**DIRECTIONS:** All lines before the one containing "cleared by it. -/", plus that line itself, are to be printed exactly as they appear below.

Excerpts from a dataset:

-----

/-- GETDCR (R414). -/
def execGetdcr (s : State) : Res := .next (direct s (fun s => sbdAnswer s (some [0x00])))

/-- Is an interrupt on the bus pending: for a response of a command slot or of a control message (R420)? -/
def ibiPending (s : State) : Bool := s.sbd.ibi || s.sbd.slot0.ibi || s.sbd.slot1.ibi

/-- The format 1 word of GETSTATUS (R419): the count of pending interrupts is 0 or 1. -/
def getstatusWord (s : State) : Nat :=
  b2n (ibiPending s) + 32 * b2n s.sbd.protoErr + 256 * fltSumm s + 1024 * (s.nv.faultSeq % 64)

/-- GETSTATUS (R419): the protocol error is cleared by it. -/
def execGetstatus (s : State) : Res :=
  .next (direct s (fun s =>
    let w := getstatusWord s
    sbdAnswer (modSbd s (fun b => { b with protoErr := false })) (some (beBytes 2 w))))

/-- GETMWL (R414). -/
def execGetmwl (s : State) : Res := .next (direct s (fun s => sbdAnswer s (some (beBytes 2 s.sbd.mwl))))

/-- GETMRL (R414). -/
def execGetmrl (s : State) : Res := .next (direct s (fun s => sbdAnswer s (some (beBytes 2 s.sbd.mrl))))

/-- A maximum length that SETMWL and SETMRL accept. -/
def lengthOk (n : Nat) : Bool := decide (69 ≤ n) && decide (n ≤ 261)

/-- SETMWL (R414): below 69 or above 261 it is refused. -/
def execSetmwl (n : Nat) (s : State) : Res :=
  .next (direct s (fun s => if lengthOk n then sbdAnswer (modSbd s (fun b => { b with mwl := n })) (some []) else sbdAnswer s none))

/-- SETMRL (R414). -/
def execSetmrl (n : Nat) (s : State) : Res :=
  .next (direct s (fun s => if lengthOk n then sbdAnswer (modSbd s (fun b => { b with mrl := n })) (some []) else sbdAnswer s none))

/-- UNSUPPORTED_CCC (R414): a NACK when addressed, ignored when broadcast. -/
def execUnsupportedCcc (addressed : Bool) (s : State) : Res :=
  .next (onBus s (fun s => if addressed then modSbd s (fun b => { b with resp := none }) else s))

/-! ## FRU data over the I2C fallback -/

/-- The FRU data: it holds the ordering code (R3). -/
def fruData (s : State) : Bytes := Config.fruHead ++ asciiPad (orderingCode s) 16 ++ Config.fruTail

/-- I2C_FRU_READ (R418): from the FRU read offset, during the fallback. -/
def execI2cFruRead (addr : BitVec 7) (len : Nat) (s : State) : Res :=
  .next (onBus s (fun s => modSbd s (fun b => { b with
    resp := if b.fallback ∧ addr.toNat = legacyAddr s then some (span (fruData s) b.fruOff len) else none })))

/-- I2C_FRU_OFFSET_WRITE (R418). -/
def execI2cFruOffsetWrite (addr : BitVec 7) (off : Nat) (s : State) : Res :=
  .next (onBus s (fun s => modSbd s (fun b =>
    if b.fallback ∧ addr.toNat = legacyAddr s then { b with fruOff := off, resp := some [] } else { b with resp := none })))

/-! ## Command slots -/

/-- A command slot, 0 or 1. -/
def miSlot (s : State) (n : Nat) : MiSlot := if n = 0 then s.sbd.slot0 else s.sbd.slot1
/-- Replaces a command slot. -/
def setSlot (s : State) (n : Nat) (m : MiSlot) : State :=
  modSbd s (fun b => if n = 0 then { b with slot0 := m } else { b with slot1 := m })

/-- A request arrives on a command slot with the response that it will have: one that is still busy drops it (R421). A new
request on the slot shows that the controller has served the slot's last interrupt on the bus (assumption 52). -/
def miRequest (s : State) (n : Nat) (tunnel : Bool) (f : State → Bytes × State) : State :=
  if 2 ≤ n ∨ s.sbd.dynValid = false then s
  else if (miSlot s n).req.isSome then modSbd s (fun b => { b with dropped := satInc b.dropped })
  else
    let (r, s) := f s
    setSlot s n { miSlot s n with asm := none, req := some r, tunnel := tunnel, resp := none, ibi := false }

/-- MI_RESPONSE_READY (R420, R423): the response of a slot is ready; SBD raises an interrupt on the bus unless DISEC has disabled it. -/
def execMiResponseReady (slot : Nat) (s : State) : Res :=
  .next (onBus s (fun s =>
    let m := miSlot s slot
    if 2 ≤ slot ∨ m.req.isNone = true then s
    else
      sbdAnswer (setSlot s slot { m with req := none, tunnel := false, resp := m.req, ibi := m.ibi || s.sbd.ibiEn }) m.req))

/-! ## MCTP -/

/-- Does the endpoint accept a destination (R420)? -/
def eidOk (s : State) (d : BitVec 8) : Bool := d == 0 || (s.sbd.eid != 0 && d == s.sbd.eid)

/-- MCTP_PACKET (R420, R421): a bad PEC or a packet out of sequence discards the message; a whole NVMe-MI message is a request. -/
def execMctpPacket (pkt : MctpPacket) (s : State) : Res :=
  .next (onBus s (fun s =>
    let m := miSlot s pkt.slot
    if 2 ≤ pkt.slot ∨ s.sbd.dynValid = false then s
    else if !pkt.pecOk then setSlot s pkt.slot { m with asm := none }
    else if !eidOk s pkt.dest then s
    else
      let sofar := if pkt.som then some [] else match m.asm with
        | some (b, n) => if n = pkt.seq then some b else none
        | none => none
      match sofar with
      | none => setSlot s pkt.slot { m with asm := none }
      | some b =>
        let b := b ++ pkt.payload
        if 4224 < b.length then setSlot s pkt.slot { m with asm := none }
        else if !pkt.eom then setSlot s pkt.slot { m with asm := some (b, pkt.seq + 1) }
        else
          let s := setSlot s pkt.slot { m with asm := none }
          if pkt.msgType = 4 then
            miRequest s pkt.slot false (fun s =>
              let (n, s) := takeFree s
              (Config.stdBytes 0x300 n, s))
          else s))

/-- A control message with its response: it is ready at once, and the interrupt on the bus is raised unless DISEC has disabled it. A new
control message shows that the interrupt of the one before has been served (assumption 52). -/
def control (s : State) (f : State → Bytes × State) : State :=
  onBus s (fun s =>
    if s.sbd.dynValid then
      let (r, s) := f s
      sbdAnswer (modSbd s (fun b => { b with ibi := b.ibiEn })) (some r)
    else s)

/-- SET_ENDPOINT_ID (R420): the null and the broadcast identifier are none. -/
def execSetEndpointId (eid : BitVec 8) (s : State) : Res :=
  .next (control s (fun s =>
    if eid = 0 ∨ eid = 0xFF then ([2], s) else ([0, 0, eid, 0], modSbd s (fun b => { b with eid := eid }))))

/-- GET_ENDPOINT_ID (R420). -/
def execGetEndpointId (s : State) : Res :=
  .next (control s (fun s =>
    let (n, s) := takeFree s
    ([0, s.sbd.eid] ++ padTo 2 (Config.stdBytes 0x302 n), s)))

/-- GET_ENDPOINT_UUID (R420). -/
def execGetEndpointUuid (s : State) : Res :=
  .next (control s (fun s =>
    let (n, s) := takeFree s
    ([0] ++ padTo 16 (Config.stdBytes 0x303 n), s)))

/-- GET_MCTP_VERSION_SUPPORT (R420). -/
def execGetMctpVersionSupport (s : State) : Res :=
  .next (control s (fun s =>
    let (n, s) := takeFree s
    ([0] ++ Config.stdBytes 0x304 n, s)))

/-- GET_MESSAGE_TYPE_SUPPORT (R420): NVMe-MI. -/
def execGetMessageTypeSupport (s : State) : Res := .next (control s (fun s => ([0, 1, 4], s)))

/-! ## NVMe-MI -/

/-- Response statuses of NVMe-MI. -/
def miOk : Byte := 0
/-- Internal Error. -/
def miInternal : Byte := 2
/-- Invalid Command Opcode. -/
def miOpcode : Byte := 3
/-- Invalid Parameter. -/
def miParam : Byte := 4

/-- Are the loads on, so that the controllers can answer? -/
def mainOk (s : State) : Bool := s.pw.main && !s.pw.off

/-- Does a controller exist for the management endpoint: 0, and 64 in dual-port mode (R421)? -/
def miCtrl (s : State) (c : Nat) : Bool := c == 0 || (c == 64 && dual s)

/-- Read NVMe-MI Data Structure: subsystem 0, port 1, controller list 2, controller 3, commands supported 4. -/
def miData (s : State) (dtype c : Nat) : Bytes × State :=
  if dtype = 2 then
    (miOk :: (leBytes 2 (1 + b2n (dual s)) ++ leBytes 2 0 ++ (if dual s then leBytes 2 64 else [])), s)
  else if 4 < dtype ∨ (dtype = 3 ∧ miCtrl s c = false) then ([miParam], s)
  else
    let (n, s) := takeFree s
    (miOk :: Config.stdBytes (0x310 + dtype) n, s)

/-- NVM Subsystem Health Status Poll: Drive Functional is 0 while FLT_SUMM.state is 3; SMART warnings; temperature in °C. -/
def miHealth (s : State) : Bytes × State :=
  let (n, s) := takeFree s
  let nss := byteAt (Config.stdBytes 0x320 n) 0 &&& 0xDF ||| (if fltSumm s = 3 then 0 else 0x20)
  (miOk :: [nss, s.host.smart, BitVec.ofNat 8 (hottest s / 10 % 256).toNat] ++ padTo 5 ((Config.stdBytes 0x320 n).drop 3), s)

/-- CSTS of a controller: RDY, CFS, SHST, PP (R58, R82, R84). -/
def cstsReg (s : State) (fn : Nat) : W32 :=
  let c := ctrl s fn
  putB c.rdy 0 ||| putB c.cfs 1 ||| put c.shst.toNat 3 2 ||| putB s.host.fwAct.isSome 5

/-- Controller Health Status Poll: CSTS reads as zero without 12 V main. -/
def miCtrlHealth (s : State) (c : Nat) : Bytes × State :=
  if !miCtrl s c then ([miParam], s)
  else
    let (n, s) := takeFree s
    (miOk :: (leBytes 2 c ++ leBytes 2 (if mainOk s then (cstsReg s c).toNat % 65536 else 0)) ++ Config.stdBytes 0x321 n, s)

/-- Configuration Get: health status change 2, transmission unit 3. -/
def miConfigGet (s : State) (item : Nat) : Bytes × State :=
  if item = 3 then (miOk :: leBytes 3 s.sbd.mtu, s) else if item = 2 then (miOk :: leBytes 3 s.sbd.health, s) else ([miParam], s)

/-- Configuration Set (R421): a unit of 64 to 256 bytes whose packet fits both lengths. -/
def miConfigSet (s : State) (item v : Nat) : Bytes × State :=
  if item = 3 then
    if v < 64 ∨ 256 < v ∨ s.sbd.mwl < v + 5 ∨ s.sbd.mrl < v + 5 then ([miParam], s)
    else ([miOk], modSbd s (fun b => { b with mtu := v }))
  else if item = 2 then ([miOk], modSbd s (fun b => { b with health := v }))
  else ([miParam], s)

/-- VPD Read: the FRU data. -/
def miVpd (s : State) (off len : Nat) : Bytes × State := (miOk :: span (fruData s) off len, s)

/-- READ_NVME_MI_DATA_STRUCTURE (R421). -/
def execReadNvmeMiDataStructure (slot dtype ctrl_ : Nat) (s : State) : Res :=
  .next (onBus s (fun s => miRequest s slot false (fun s => miData s dtype ctrl_)))

/-- NVM_SUBSYSTEM_HEALTH_STATUS_POLL (R421). -/
def execNvmSubsystemHealthStatusPoll (slot : Nat) (s : State) : Res :=
  .next (onBus s (fun s => miRequest s slot false miHealth))

/-- CONTROLLER_HEALTH_STATUS_POLL (R421). -/
def execControllerHealthStatusPoll (slot ctrl_ : Nat) (s : State) : Res :=
  .next (onBus s (fun s => miRequest s slot false (fun s => miCtrlHealth s ctrl_)))

/-- CONFIGURATION_GET (R421). -/
def execConfigurationGet (slot item : Nat) (s : State) : Res :=
  .next (onBus s (fun s => miRequest s slot false (fun s => miConfigGet s item)))

/-- CONFIGURATION_SET (R421). -/
def execConfigurationSet (slot item value : Nat) (s : State) : Res :=
  .next (onBus s (fun s => miRequest s slot false (fun s => miConfigSet s item value)))

/-- VPD_READ (R421). -/
def execVpdRead (slot off len : Nat) (s : State) : Res :=
  .next (onBus s (fun s => miRequest s slot false (fun s => miVpd s off len)))

/-- A tunnelled command that ends with an NVMe status field, DNR with it (R456). -/
def tunnelled (st : Nat) (b : Bytes) : Bytes := miOk :: (leBytes 2 st ++ b)

/-- The admin tunnel (R422): reads as the port A PF sees them; nothing is acknowledged. -/
def tunnelRun (s : State) (c : Nat) : TunnelCmd → Bytes × State
  | .other _ => ([miOpcode], s)
  | .identify cns nsid =>
    if c ≠ 0 then ([miParam], s)
    else if !mainOk s then ([miInternal], s)
    else
      let (st, b, t) := identData s 0 cns nsid
      (tunnelled (statField st) b, { s with freeCtr := t.freeCtr })
  | .getLogPage lid off len =>
    if c ≠ 0 then ([miParam], s)
    else if !mainOk s then ([miInternal], s)
    else if !logAllowed 0 lid then (tunnelled (statField .invalidLogPage) [], s)
    else
      let (b, t) := if lid = 0xC5 then (logC5 s.nv.cal, s) else logPage s 0 lid off
      (tunnelled 0 (span b off len), { s with freeCtr := t.freeCtr })
  | .getFeatures fid =>
    if c ≠ 0 then ([miParam], s)
    else if !mainOk s then ([miInternal], s)
    else
      match featVal s 0 fid 0 with
      | some v => (tunnelled 0 (leBytes 4 v.1.toNat ++ leBytes 4 v.2.toNat ++ featData s fid), s)
      | none => (tunnelled (statField .invalidField) [], s)

/-- ADMIN_TUNNEL (R421, R422). -/
def execAdminTunnel (slot ctrl_ : Nat) (cmd : TunnelCmd) (s : State) : Res :=
  .next (onBus s (fun s => miRequest s slot true (fun s => tunnelRun s ctrl_ cmd)))

/-! ## NVMe-MI from the host -/

/-- The commands of R421 by NVMe-MI opcode; every other is Invalid Command Opcode. -/
def miHost (s : State) (opcode : Nat) (d : Bytes) (len : Nat) : Bytes × State :=
  match opcode with
  | 0 => miData s (leAt d 3 1) (leAt d 0 2)
  | 1 => miHealth s
  | 2 => miCtrlHealth s (leAt d 0 2)
  | 3 => miConfigSet s (leAt d 0 1) (leAt d 2 2)
  | 4 => miConfigGet s (leAt d 0 1)
  | 5 => miVpd s 0 len
  | _ => ([miOpcode], s)

/-- NVME_MI_SEND (R64): the commands that carry data to the module. -/
def execNvmeMiSend (fn cid opcode : Nat) (data : Bytes) (s : State) : Res :=
  .next (pfCmd s fn cid (fun s =>
    let (r, s) := if opcode = 3 then miHost s 3 data 0 else ([miOpcode], s)
    complete s fn 0 cid .success (BitVec.ofNat 32 (leAt r 0 1))))

/-- NVME_MI_RECEIVE (R64): the commands that return data. -/
def execNvmeMiReceive (fn cid opcode len : Nat) (s : State) : Res :=
  .next (pfCmd s fn cid (fun s =>
    let (r, s) := if opcode = 3 then ([miOpcode], s) else miHost s opcode [] len
    complete s fn 0 cid .success (BitVec.ofNat 32 (leAt r 0 1)) 0 (r.drop 1)))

-----

**ANSWER SPACE:**
/-- GETDCR (R414). -/
def execGetdcr (s : State) : Res := .next (direct s (fun s => sbdAnswer s (some [0x00])))

/-- Is an interrupt on the bus pending: for a response of a command slot or of a control message (R420)? -/
def ibiPending (s : State) : Bool := s.sbd.ibi || s.sbd.slot0.ibi || s.sbd.slot1.ibi

/-- The format 1 word of GETSTATUS (R419): the count of pending interrupts is 0 or 1. -/
def getstatusWord (s : State) : Nat :=
  b2n (ibiPending s) + 32 * b2n s.sbd.protoErr + 256 * fltSumm s + 1024 * (s.nv.faultSeq % 64)

/-- GETSTATUS (R419): the protocol error is cleared by it. -/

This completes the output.